▸ **What the task asks**
In the listing below, find the line holding "48#6 (by decide" and the line holding "twoEnds [48#6, 60#6]". Write out those two lines and all lines between, exactly, and nothing more.
╔══
theorem far_push : ∃ s1, Operands farQ [48#6] (some 49#6) false none [6#64] s1 :=
  ⟨_, .far 0#512 [6#64] (by decide +kernel) (by decide +kernel) (by decide +kernel) (by decide +kernel) (by decide +kernel) ⟨49#6, by decide +kernel⟩
    (.inr (by decide +kernel)) (by decide +kernel)⟩

theorem far_pops : ∃ s1, Operands (farQ 5) [48#6, 49#6] (some 60#6) false none [6#64, 7#64] s1 :=
  ⟨_, .far 0#512 [6#64, 7#64] (by decide +kernel) (by decide +kernel) (by decide +kernel) (by decide +kernel) (by decide +kernel) ⟨49#6, by decide +kernel⟩
    (.inl (by decide +kernel)) (by decide +kernel)⟩

/-- The forms of Operands beyond registers: values held, a queue end as destination and as source, mb, the item delivered after a park, and two ends
near and far; and where an instruction parks. -/
theorem witness_OperandForms :
    (∃ s1, Operands (demo.hold [5#64]) [1#6] (some 3#6) false none [5#64] s1) ∧ (∃ s1, Operands (demoQ [(1, 5#64)]) [1#6] (some 48#6) false none [5#64] s1) ∧
    (∃ vs s1, Operands demoQ [48#6, 1#6] (some 3#6) false none vs s1 ∧ vs = [0#64, 0#64]) ∧ (∃ s1, Operands demoQ [1#6, 60#6] (some 3#6) false none [0#64, 9#64] s1) ∧
    (∃ vs s1, Operands twoMails [60#6, 60#6] (some 3#6) false none vs s1 ∧ vs = [4#64, 5#64]) ∧
    (∃ vs s1, Operands (demo.upd fun sl => { sl with latch := { partials := [none], res := some 6#512 } }) [48#6] (some 3#6) false none vs s1 ∧ vs = [6#64]) ∧
    (∃ vs s1, Operands demoQ [48#6, 60#6] (some 49#6) false none vs s1 ∧ vs = [0#64, 9#64]) ∧ (∃ s1, Operands farQ [48#6] (some 49#6) false none [6#64] s1) ∧
    (∃ s1, Operands (farQ 5) [48#6, 49#6] (some 60#6) false none [6#64, 7#64] s1) ∧
    demo.endCheck 1 48#6 = some (192, none) ∧ demo.endCheck 2 59#6 = some (192, none) ∧ (inChunk demo).me.chunk.global = true := by
  refine ⟨⟨_, .held _ (by decide +kernel) (by decide +kernel) (by decide +kernel)⟩,
    ⟨_, .toQueue _ 48#6 (by decide +kernel) rfl rfl rfl (by decide +kernel) (by decide +kernel) rfl (by decide +kernel : released _ _ _ = true)⟩,
    queue_form,
    mail_form, mailed_form,
    ⟨_, _, .delivered 48#6 6#512 (by decide +kernel) (by decide +kernel) (by decide +kernel) (by decide +kernel) (by decide +kernel) (by decide +kernel) rfl (by decide +kernel), by decide +kernel⟩,
    near_form, far_push, far_pops, ?_⟩
  decide +kernel

/-- The parks: a release, an end whose queue is empty or elsewhere, mb without a message, and the rounds of R91 that wait or are refused. -/
theorem witness_OperandsPark :
    (¬ ((demo.upd fun sl => { sl with acks := [0] }).chunkDone 0).relDone (some 3)) ∧
    (let s := demoQ [] { alloc := true, depth := 4 }; let t := s.chunkDone 0; t.endLocal 48#6 = true ∧ t.endQueue 48#6 = some 0 ∧ (t.stampMe.qPop 0 0 0 false).1 = .wait ∧ t.canPop 0 1 [] = false) ∧
    (farQ.endCheck 1 49#6 = none ∧ farQ.endLocal 49#6 = false ∧ (farQ.qend 49#6).isSome = true) ∧ (demo.chunkDone 0).mailPop 0 = none ∧ (demo.chunkDone 0).mailCount 0 < 1 ∧
    twoEnds [48#6, 60#6] (some 49#6) = true ∧ twoEnds [48#6] (some 60#6) = true ∧
    ((farQ.chunkDone 0).mailCount 0 ≥ 1 ∧ (nearQ.mailCount 0 < 2 ∧ nearQ.canPop 0 1 [0] = true ∧ nearQ.canPush 0 1 = true)) ∧
    (farQ.me.latch.fault = none ∧ farQ.me.latch.refused = false ∧ farQ.me.latch.nomail = false ∧ (farQ.upd fun sl => { sl with latch := { sl.latch with nomail := true, moved := true } }).me.latch.nomail = true) ∧
    ((demoQ [] { alloc := true, depth := 4, closed := true }).queue 0).closed = true := by
  refine ⟨?_, ?_⟩
  · change ¬ (released _ _ _ = true); decide +kernel
  · decide +kernel

theorem witness_ResultFields : (isG 3#6 = false ∧ demo.me.latch.stage = 0 ∧ demo.me.fpTrap 0 = none) ∧ (isG 33#6 = true ∧ isQ 33#6 = false) ∧ (isG 61#6 = true ∧ isQ 61#6 = false) ∧
    (let s := demo.upd fun sl => { sl with latch := { stage := 1, took := [⟨1#64, 0, ⟨2#64, false⟩, none⟩] } }; s.me.latch.stage ≠ 0 ∧ s.me.fpTrap 0 = none) ∧
    (let s : State := { (demo.upd fun sl => { sl with hold := 3 }) with agenda := [.cycle 0] }; s.runs 0 = true ∧ s.inStep 0 = true ∧ (s.slot (s.turnOwner 0)).err = none ∧ (s.slot (s.turnOwner 0)).hold ≠ 0) := by decide +kernel
theorem witness_ResultQueue : let s := demoQ
    s.me.latch.stage ≠ 3 ∧ s.me.fpTrap 0 = none ∧ s.endQueue 48#6 = some 0 ∧ s.qcore 0 = s.myCore ∧ (s.queue 0).closed = false ∧ (s.queue 0).cons = [] ∧ (s.queue 0).ringRoom = true ∧
    ((demoQ [] { alloc := true, depth := 4, closed := true }).queue 0).closed = true ∧ (demoQ [] { alloc := true, depth := 4, closed := true }).endQueue 48#6 = some 0 ∧
    ((demoQ [] { alloc := true, depth := 1, n := 1 }).stampMe.qPush 0 0 ⟨1#64, false⟩).1 = .wait ∧
    (let t : State := { s with cores := [(8, { q := [(0, { h := s.handle 0, dir := 3 })] })], cur := 128, ctxs := [(1, { pmap := [(0, 0x8000#64), (1, 0x8001#64)], active := true })] };
      t.endQueue 48#6 = some 0 ∧ t.qcore 0 ≠ t.myCore ∧ t.homeCore (t.ctxOf t.myCore) (s.handle 0) = some 0 ∧ 0 ≠ t.myCore) ∧
    (let t := s.upd fun sl => { sl with latch := { stage := 3, ends := [⟨0, 9, true, s.handle 0⟩] } }; t.me.latch.stage = 3 ∧ 
      t.homeCore (t.ctxOf t.myCore) (s.handle 0) = some t.myCore) := by decide +kernel
theorem witness_FpTrapTaken : (demo.upd fun sl => { sl with tstat := 1#64, ftrap := 31#64 }).me.fpTrap 16 = some 160 ∧
    (demo.upd fun sl => { sl with tstat := 1#64, ftrap := 1#64 }).me.fpTrap 17 = some 164 := by decide +kernel
theorem witness_TrapEntry : let s := demo.upd fun sl => { sl with tstat := 1#64 }
    s.me.chunk.global = false ∧ s.me.tstat.getLsbD 0 = true ∧ modeF s.cur = false ∧ modeF ({ s with cur := 112 } : State).cur = true ∧
    (160 / 32 ∈ [5, 6, 7, 9, 10] ∧ 351 / 32 ∈ [5, 6, 7, 9, 10]) ∧ 351 / 32 = 10 := by decide +kernel
theorem witness_FaultDelivery : demo.me.chunk.global = false ∧ modeF demo.cur = false ∧ demo.me.tstat.getLsbD 0 = false ∧ inSlotCause 159 = false ∧ inSlotCause 369 = false ∧
    modeF ({ demo with cur := 112 } : State).cur = true ∧ ({ demo with cur := 112 } : State).me.tstat.getLsbD 0 = false ∧ (inChunk demo).me.chunk.global = true ∧
    (let s := demoQ.upd fun sl => { sl with latch := { took := [⟨demoQ.handle 0, 7, ⟨5#64, false⟩, none⟩] } }; s.me.chunk.global = false ∧ s.links.hostq = [] ∧
      s.homeCore (s.ctxOf s.myCore) (demoQ.handle 0) = some s.myCore ∧ s.findQueue (s.ctxOf s.myCore) (demoQ.handle 0) = some 0 ∧ (s.queue 0).cons = [] ∧ (s.queue 0).prod = []) ∧
    (let s := demo.upd fun sl => { sl with latch := { mails := [⟨none, 9#64, 0⟩] } }; s.me.latch.took = [] ∧ s.me.latch.mails = [⟨none, 9#64, 0⟩] ∧ (s.slots.map (·.1)).Pairwise (· < ·) ∧ ∀ k ∈ [0, 1], (s.slot k).wait = .none) := by
  decide +kernel

/-- A fat pointer by space, format and offset. -/
def ptr (sp fmt off : Nat) : W := nat (fmt * 2 ^ 58 + sp * 2 ^ 52 + off)

/-- Two registers hold any two values, and one instruction reads them. -/
theorem any_two (x y : W) (d : R6) (h : plainR d = true ∧ isG d = false) :
    ∃ s1, Operands (demo [(1, x), (2, y)]) [1#6, 2#6] (some d) false none [x, y] s1 ∧ Operands (demo [(1, x), (2, y)]) [1#6, 2#6] none false none [x, y] s1 :=
  ⟨_, .inChunk rfl rfl (by simpa using h.1) rfl (by simpa using h.2), .inChunk rfl rfl rfl rfl rfl⟩

/-- Statements that ask only for operands: integer, compact, branch and FP instructions. -/
theorem witness_IntegerResults : Meets (demo [(1, 5#64), (2, 0#64)]) [1#6, 2#6] (some 3#6) false none [5#64, 0#64] (fun _ => True) ∧
    Meets (demo [(1, 1#64 <<< 63), (2, BitVec.allOnes 64)]) [1#6, 2#6] (some 3#6) false none [1#64 <<< 63, BitVec.allOnes 64] (fun _ => True) ∧
    Meets (demo [(1, 5#64)]) [1#6] (some 3#6) false none [5#64] (fun _ => True) ∧ Meets demo [] (some 3#6) false none [] (fun _ => True) := by
  refine ⟨meets ?_, meets ?_, meets ?_, meets ?_⟩ <;> decide +kernel
theorem witness_BitFieldResults : Meets (demo [(1, 5#64)]) [1#6] (some 3#6) false none [5#64] (fun _ => True) ∧
    Meets (demo [(1, 5#64), (2, 0x3F3F#64), (3, 7#64)]) [1#6, 2#6, 3#6] (some 3#6) false none [5#64, 0x3F3F#64, 7#64] (fun _ => True) := by
  refine ⟨meets ?_, meets ?_⟩ <;> decide +kernel
theorem witness_BranchResults : Meets (demo [(1, 5#64), (2, 5#64)]) [1#6, 2#6] none false none [5#64, 5#64] (fun _ => True) ∧ Meets demo [] (some 28#6) false none [] (fun _ => True) ∧
    Meets demo [] none false none [] (fun _ => True) ∧ Meets (demo [(28, 8#64)]) [28#6] (some 28#6) false none [8#64] (fun _ => True) := by
  refine ⟨meets ?_, meets ?_, meets ?_, meets ?_⟩ <;> decide +kernel
theorem witness_CompactResults : Meets (demo [(8, 5#64)]) [8#6, 0#6] none false none [5#64, 0#64] (fun _ => True) ∧ Meets (demo [(28, 8#64)]) [28#6] (some 0#6) false none [8#64] (fun _ => True) ∧
    Meets (demo [(31, 9#64)]) [31#6, 0#6] (some 31#6) false none [0#64, 0#64] (fun _ => True) := by
  refine ⟨meets ?_, meets ?_, meets ?_⟩ <;> decide +kernel
theorem witness_FpResults : Meets (demo [(1, 0x7FF0000000000001#64), (2, 1#64), (3, 0#64)]) [1#6, 2#6, 3#6] (some 3#6) false none [0x7FF0000000000001#64, 1#64, 0#64] (fun _ => True) := by
  refine meets ?_; decide +kernel
theorem witness_FpClasses : (fp32.value 0x7F800001).isNan = true ∧ (fp32.value 0x7F800001).isSnan = true ∧ (fp64.value 0x7FF8000000000000).isNan = true ∧ (fp64.value 1).isNan = false ∧
    0x7F800001 < 2 ^ fp32.bits ∧ (fp32.value 0x80000000).isNan = false ∧ (fp32.value 0xFF800000).isNan = false ∧ fpPlace fp32 0x80000000 = fpPlace fp32 0 ∧
    fpPlace fp32 0xFF800000 < fpPlace fp32 0x80000001 ∧ flushed fp32 0x80000001 = 0x80000000 ∧ 0x7FF0000000000001 < 2 ^ fp64.bits := by decide +kernel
╚══
▸ **Reply to the task**
    ⟨_, .toQueue _ 48#6 (by decide +kernel) rfl rfl rfl (by decide +kernel) (by decide +kernel) rfl (by decide +kernel : released _ _ _ = true)⟩,
    queue_form,
    mail_form, mailed_form,
    ⟨_, _, .delivered 48#6 6#512 (by decide +kernel) (by decide +kernel) (by decide +kernel) (by decide +kernel) (by decide +kernel) (by decide +kernel) rfl (by decide +kernel), by decide +kernel⟩,
    near_form, far_push, far_pops, ?_⟩
  decide +kernel

/-- The parks: a release, an end whose queue is empty or elsewhere, mb without a message, and the rounds of R91 that wait or are refused. -/
theorem witness_OperandsPark :
    (¬ ((demo.upd fun sl => { sl with acks := [0] }).chunkDone 0).relDone (some 3)) ∧
    (let s := demoQ [] { alloc := true, depth := 4 }; let t := s.chunkDone 0; t.endLocal 48#6 = true ∧ t.endQueue 48#6 = some 0 ∧ (t.stampMe.qPop 0 0 0 false).1 = .wait ∧ t.canPop 0 1 [] = false) ∧
    (farQ.endCheck 1 49#6 = none ∧ farQ.endLocal 49#6 = false ∧ (farQ.qend 49#6).isSome = true) ∧ (demo.chunkDone 0).mailPop 0 = none ∧ (demo.chunkDone 0).mailCount 0 < 1 ∧
    twoEnds [48#6, 60#6] (some 49#6) = true ∧ twoEnds [48#6] (some 60#6) = true ∧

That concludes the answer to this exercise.